EXERCISE INPUT >>
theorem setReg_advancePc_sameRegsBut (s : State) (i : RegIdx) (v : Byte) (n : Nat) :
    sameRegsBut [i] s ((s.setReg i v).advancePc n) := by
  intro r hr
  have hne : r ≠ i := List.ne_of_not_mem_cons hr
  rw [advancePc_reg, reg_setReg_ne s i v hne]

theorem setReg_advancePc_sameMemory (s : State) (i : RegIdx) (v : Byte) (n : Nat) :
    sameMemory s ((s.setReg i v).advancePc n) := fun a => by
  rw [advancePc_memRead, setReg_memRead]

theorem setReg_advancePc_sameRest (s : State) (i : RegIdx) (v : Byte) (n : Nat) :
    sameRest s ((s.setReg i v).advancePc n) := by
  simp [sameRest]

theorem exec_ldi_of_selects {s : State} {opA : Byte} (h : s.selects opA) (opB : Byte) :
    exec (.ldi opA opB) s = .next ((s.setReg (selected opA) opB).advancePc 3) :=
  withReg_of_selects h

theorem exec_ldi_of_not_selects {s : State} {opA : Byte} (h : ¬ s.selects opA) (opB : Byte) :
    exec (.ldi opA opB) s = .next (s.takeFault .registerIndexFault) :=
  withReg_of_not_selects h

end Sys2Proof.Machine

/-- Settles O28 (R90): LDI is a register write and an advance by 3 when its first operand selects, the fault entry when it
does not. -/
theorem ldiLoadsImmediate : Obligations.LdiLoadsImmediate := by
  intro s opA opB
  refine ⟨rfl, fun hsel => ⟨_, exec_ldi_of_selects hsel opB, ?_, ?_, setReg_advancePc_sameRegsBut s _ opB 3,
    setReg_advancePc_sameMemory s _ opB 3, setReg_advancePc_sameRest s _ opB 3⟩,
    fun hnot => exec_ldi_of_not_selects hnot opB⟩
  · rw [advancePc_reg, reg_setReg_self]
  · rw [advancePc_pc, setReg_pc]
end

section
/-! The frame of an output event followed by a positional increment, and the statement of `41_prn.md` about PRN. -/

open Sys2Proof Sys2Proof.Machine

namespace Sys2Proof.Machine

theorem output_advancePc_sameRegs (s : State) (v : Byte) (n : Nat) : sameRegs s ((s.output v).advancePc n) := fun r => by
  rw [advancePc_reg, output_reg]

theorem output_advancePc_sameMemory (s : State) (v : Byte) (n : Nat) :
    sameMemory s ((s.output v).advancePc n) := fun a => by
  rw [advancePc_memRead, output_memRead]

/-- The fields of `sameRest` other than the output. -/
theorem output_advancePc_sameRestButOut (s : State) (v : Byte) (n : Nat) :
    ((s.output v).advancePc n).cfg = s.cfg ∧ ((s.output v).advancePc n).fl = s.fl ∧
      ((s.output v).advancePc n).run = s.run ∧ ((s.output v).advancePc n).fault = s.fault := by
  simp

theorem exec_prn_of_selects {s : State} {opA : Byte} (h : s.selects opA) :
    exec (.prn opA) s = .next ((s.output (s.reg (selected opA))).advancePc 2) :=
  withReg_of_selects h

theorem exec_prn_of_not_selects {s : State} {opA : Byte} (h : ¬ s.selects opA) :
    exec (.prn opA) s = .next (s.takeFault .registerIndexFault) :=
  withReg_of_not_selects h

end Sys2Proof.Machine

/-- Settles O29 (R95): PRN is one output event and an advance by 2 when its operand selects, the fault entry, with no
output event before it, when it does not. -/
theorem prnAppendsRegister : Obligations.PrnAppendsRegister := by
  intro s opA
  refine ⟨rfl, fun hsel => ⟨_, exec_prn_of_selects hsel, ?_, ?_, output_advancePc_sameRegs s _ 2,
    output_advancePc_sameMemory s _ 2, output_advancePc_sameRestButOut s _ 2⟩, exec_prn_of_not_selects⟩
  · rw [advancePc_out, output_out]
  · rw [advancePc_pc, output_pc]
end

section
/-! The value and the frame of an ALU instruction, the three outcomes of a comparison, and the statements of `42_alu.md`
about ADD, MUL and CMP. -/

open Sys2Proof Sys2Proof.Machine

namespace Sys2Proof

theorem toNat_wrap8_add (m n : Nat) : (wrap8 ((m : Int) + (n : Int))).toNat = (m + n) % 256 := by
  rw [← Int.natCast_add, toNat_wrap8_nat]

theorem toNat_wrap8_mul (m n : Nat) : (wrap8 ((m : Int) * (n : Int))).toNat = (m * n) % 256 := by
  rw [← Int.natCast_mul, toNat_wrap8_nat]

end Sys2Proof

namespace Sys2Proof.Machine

==

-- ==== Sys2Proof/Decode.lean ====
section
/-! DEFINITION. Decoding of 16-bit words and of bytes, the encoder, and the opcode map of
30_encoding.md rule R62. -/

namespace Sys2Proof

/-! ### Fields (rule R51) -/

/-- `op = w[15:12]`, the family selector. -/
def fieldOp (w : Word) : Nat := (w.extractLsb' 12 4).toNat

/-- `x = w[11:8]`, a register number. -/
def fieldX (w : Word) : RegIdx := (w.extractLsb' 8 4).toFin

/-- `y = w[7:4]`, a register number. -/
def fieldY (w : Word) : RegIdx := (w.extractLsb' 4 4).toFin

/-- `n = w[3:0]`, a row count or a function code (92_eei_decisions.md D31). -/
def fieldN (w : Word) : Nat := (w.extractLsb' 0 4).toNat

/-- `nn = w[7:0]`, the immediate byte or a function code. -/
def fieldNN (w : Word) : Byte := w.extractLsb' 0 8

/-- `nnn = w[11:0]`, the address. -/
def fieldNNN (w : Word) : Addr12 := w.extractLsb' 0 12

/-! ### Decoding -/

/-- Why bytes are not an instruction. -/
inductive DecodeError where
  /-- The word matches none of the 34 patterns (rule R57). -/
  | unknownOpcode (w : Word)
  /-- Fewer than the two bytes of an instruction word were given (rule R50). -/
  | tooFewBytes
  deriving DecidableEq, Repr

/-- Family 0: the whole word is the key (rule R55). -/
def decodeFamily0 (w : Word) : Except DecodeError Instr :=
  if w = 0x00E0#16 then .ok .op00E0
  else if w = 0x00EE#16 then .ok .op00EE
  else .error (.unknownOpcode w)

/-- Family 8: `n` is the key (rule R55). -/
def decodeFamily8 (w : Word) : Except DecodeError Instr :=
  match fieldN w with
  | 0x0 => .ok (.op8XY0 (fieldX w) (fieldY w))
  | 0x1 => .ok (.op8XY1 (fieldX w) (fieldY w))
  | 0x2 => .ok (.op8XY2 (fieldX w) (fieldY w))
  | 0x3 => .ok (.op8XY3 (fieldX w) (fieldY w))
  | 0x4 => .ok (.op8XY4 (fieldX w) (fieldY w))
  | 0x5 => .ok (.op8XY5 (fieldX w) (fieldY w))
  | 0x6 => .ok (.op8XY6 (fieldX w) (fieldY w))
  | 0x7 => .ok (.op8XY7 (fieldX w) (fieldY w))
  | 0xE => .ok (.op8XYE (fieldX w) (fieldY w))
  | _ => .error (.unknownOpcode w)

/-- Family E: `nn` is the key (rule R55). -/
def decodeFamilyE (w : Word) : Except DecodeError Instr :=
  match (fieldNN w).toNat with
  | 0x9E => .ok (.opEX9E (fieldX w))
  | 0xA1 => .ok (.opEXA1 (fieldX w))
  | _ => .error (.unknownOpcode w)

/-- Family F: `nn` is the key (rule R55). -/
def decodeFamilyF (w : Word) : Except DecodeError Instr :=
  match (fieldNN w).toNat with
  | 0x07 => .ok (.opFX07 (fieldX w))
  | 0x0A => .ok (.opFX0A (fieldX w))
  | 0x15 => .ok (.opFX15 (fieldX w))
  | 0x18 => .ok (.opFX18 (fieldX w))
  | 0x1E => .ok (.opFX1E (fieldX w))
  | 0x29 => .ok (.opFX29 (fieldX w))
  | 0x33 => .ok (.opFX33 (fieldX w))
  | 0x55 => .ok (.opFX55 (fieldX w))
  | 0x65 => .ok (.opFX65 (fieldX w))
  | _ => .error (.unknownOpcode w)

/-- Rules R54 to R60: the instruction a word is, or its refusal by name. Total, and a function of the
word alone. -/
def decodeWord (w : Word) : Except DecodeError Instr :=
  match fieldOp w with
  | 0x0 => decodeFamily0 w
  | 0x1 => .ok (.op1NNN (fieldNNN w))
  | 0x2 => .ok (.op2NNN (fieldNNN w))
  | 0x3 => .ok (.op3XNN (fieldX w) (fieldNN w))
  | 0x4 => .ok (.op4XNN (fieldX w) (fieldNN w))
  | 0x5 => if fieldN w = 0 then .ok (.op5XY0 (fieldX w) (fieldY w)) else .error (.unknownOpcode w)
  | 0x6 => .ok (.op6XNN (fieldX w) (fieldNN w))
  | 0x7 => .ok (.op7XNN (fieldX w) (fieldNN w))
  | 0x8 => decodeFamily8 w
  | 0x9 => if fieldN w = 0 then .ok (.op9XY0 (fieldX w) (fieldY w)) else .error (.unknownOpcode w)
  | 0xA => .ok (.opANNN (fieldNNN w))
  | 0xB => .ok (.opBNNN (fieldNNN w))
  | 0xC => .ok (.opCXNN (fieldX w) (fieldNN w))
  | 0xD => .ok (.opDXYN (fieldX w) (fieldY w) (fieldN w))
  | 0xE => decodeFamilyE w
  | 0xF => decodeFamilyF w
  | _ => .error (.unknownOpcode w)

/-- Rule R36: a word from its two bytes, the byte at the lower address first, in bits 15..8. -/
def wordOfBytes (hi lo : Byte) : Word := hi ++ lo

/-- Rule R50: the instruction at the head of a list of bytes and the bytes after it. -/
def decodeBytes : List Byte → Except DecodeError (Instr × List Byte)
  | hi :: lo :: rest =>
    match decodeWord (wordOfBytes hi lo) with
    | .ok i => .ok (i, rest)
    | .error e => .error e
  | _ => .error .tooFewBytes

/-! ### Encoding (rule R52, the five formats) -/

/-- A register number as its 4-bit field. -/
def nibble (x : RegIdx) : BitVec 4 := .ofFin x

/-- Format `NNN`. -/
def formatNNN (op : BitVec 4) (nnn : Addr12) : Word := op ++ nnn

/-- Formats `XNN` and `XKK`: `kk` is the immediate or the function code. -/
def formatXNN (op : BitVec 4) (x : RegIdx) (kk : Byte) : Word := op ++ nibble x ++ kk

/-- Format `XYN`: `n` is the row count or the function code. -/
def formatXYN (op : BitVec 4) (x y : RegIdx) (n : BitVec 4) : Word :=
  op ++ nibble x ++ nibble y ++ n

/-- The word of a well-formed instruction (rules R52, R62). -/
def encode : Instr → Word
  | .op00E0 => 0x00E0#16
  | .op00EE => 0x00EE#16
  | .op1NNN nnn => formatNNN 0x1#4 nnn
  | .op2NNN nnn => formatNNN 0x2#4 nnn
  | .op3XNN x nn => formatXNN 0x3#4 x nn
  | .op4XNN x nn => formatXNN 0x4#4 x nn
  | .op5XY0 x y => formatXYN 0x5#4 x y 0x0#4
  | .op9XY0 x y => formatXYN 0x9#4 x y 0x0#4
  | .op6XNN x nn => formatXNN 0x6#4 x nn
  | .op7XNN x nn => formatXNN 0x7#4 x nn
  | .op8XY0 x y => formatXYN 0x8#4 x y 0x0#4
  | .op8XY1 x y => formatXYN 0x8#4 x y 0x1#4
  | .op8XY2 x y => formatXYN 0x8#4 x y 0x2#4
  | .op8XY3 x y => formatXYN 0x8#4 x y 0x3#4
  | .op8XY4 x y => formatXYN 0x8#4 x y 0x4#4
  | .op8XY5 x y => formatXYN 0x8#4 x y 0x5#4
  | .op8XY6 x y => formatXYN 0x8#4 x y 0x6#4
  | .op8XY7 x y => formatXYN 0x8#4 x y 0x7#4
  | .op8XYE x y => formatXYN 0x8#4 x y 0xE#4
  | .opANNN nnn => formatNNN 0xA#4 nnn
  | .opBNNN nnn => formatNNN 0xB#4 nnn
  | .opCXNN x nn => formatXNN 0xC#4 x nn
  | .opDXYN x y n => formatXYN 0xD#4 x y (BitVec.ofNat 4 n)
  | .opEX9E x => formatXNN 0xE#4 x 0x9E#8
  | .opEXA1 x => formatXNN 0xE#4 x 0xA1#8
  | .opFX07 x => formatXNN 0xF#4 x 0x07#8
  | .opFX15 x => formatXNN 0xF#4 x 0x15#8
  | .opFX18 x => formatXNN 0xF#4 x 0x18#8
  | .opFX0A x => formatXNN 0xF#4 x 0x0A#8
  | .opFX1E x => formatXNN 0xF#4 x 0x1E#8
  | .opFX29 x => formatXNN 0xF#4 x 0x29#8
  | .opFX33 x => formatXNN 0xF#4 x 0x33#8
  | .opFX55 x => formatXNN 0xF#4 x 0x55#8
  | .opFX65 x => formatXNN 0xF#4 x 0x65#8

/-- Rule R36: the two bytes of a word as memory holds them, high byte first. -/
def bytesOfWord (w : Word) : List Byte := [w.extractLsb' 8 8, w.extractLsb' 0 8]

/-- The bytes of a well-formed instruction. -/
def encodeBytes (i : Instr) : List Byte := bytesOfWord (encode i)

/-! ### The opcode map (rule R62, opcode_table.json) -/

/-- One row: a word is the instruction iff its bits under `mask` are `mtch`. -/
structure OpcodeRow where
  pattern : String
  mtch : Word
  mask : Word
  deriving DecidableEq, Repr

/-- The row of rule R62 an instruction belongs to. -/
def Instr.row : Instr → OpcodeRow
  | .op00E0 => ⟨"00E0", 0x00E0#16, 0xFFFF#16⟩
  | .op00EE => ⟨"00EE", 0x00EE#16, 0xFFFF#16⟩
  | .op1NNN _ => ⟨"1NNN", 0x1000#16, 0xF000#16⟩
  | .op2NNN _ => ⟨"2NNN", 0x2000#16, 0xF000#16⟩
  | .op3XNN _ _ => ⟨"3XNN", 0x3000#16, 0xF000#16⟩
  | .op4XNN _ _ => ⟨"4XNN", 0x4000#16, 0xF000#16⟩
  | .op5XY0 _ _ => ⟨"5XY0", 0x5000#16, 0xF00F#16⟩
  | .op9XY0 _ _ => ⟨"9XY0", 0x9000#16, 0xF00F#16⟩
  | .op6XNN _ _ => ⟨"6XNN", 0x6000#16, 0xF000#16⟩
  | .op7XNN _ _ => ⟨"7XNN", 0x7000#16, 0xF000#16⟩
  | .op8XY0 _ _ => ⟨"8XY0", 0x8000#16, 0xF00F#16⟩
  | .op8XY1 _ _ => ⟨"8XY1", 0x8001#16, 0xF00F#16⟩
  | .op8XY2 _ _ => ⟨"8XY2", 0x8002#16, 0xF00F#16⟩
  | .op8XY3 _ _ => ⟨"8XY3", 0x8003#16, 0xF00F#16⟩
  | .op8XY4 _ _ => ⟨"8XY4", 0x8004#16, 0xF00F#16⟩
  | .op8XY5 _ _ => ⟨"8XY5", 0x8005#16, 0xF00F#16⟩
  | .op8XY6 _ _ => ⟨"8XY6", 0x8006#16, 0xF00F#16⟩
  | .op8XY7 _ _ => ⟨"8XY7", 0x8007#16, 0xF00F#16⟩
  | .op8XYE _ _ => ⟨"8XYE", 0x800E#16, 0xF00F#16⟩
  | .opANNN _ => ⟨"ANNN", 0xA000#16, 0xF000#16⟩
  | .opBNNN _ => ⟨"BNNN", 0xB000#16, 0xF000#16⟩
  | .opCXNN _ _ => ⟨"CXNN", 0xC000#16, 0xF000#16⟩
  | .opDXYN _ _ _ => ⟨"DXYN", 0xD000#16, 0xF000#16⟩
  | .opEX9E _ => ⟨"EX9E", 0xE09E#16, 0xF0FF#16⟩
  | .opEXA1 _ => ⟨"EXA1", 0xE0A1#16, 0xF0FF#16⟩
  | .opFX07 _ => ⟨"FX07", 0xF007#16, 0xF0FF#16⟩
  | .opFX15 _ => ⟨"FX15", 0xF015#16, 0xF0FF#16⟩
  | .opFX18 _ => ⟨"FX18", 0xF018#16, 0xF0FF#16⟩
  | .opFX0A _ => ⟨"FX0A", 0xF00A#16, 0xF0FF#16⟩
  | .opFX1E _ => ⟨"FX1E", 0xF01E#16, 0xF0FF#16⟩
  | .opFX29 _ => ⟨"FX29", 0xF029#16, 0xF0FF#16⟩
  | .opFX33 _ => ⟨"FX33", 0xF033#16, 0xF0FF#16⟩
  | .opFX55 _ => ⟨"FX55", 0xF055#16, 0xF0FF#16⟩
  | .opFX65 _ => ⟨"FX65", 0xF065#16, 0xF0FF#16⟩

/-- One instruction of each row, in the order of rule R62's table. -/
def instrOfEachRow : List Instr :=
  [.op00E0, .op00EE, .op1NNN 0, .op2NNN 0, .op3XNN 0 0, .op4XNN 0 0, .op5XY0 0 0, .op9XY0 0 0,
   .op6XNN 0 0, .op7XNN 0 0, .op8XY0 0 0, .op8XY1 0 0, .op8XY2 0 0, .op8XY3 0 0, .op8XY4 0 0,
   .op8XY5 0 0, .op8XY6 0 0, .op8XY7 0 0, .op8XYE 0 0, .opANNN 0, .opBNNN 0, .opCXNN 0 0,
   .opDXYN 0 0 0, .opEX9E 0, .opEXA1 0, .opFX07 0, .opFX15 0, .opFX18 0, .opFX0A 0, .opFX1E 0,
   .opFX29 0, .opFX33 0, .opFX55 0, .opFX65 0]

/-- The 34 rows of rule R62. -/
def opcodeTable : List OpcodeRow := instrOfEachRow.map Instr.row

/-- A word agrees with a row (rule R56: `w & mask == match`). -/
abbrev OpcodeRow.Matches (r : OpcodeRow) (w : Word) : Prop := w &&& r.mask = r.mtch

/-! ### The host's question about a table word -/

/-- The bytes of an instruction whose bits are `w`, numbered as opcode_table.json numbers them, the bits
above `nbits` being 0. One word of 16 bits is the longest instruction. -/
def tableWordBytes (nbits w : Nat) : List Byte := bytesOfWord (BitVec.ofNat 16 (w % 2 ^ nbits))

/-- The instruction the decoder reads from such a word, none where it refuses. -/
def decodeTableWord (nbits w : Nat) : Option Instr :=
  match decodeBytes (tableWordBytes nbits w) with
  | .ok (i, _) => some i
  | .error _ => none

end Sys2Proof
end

EXERCISE DIRECTIONS >>
If a line in the records above contains the word "formatNNN", copy it.

COMPLETED TASK >>
def formatNNN (op : BitVec 4) (nnn : Addr12) : Word := op ++ nnn
  | .op1NNN nnn => formatNNN 0x1#4 nnn
  | .op2NNN nnn => formatNNN 0x2#4 nnn
  | .opANNN nnn => formatNNN 0xA#4 nnn
  | .opBNNN nnn => formatNNN 0xB#4 nnn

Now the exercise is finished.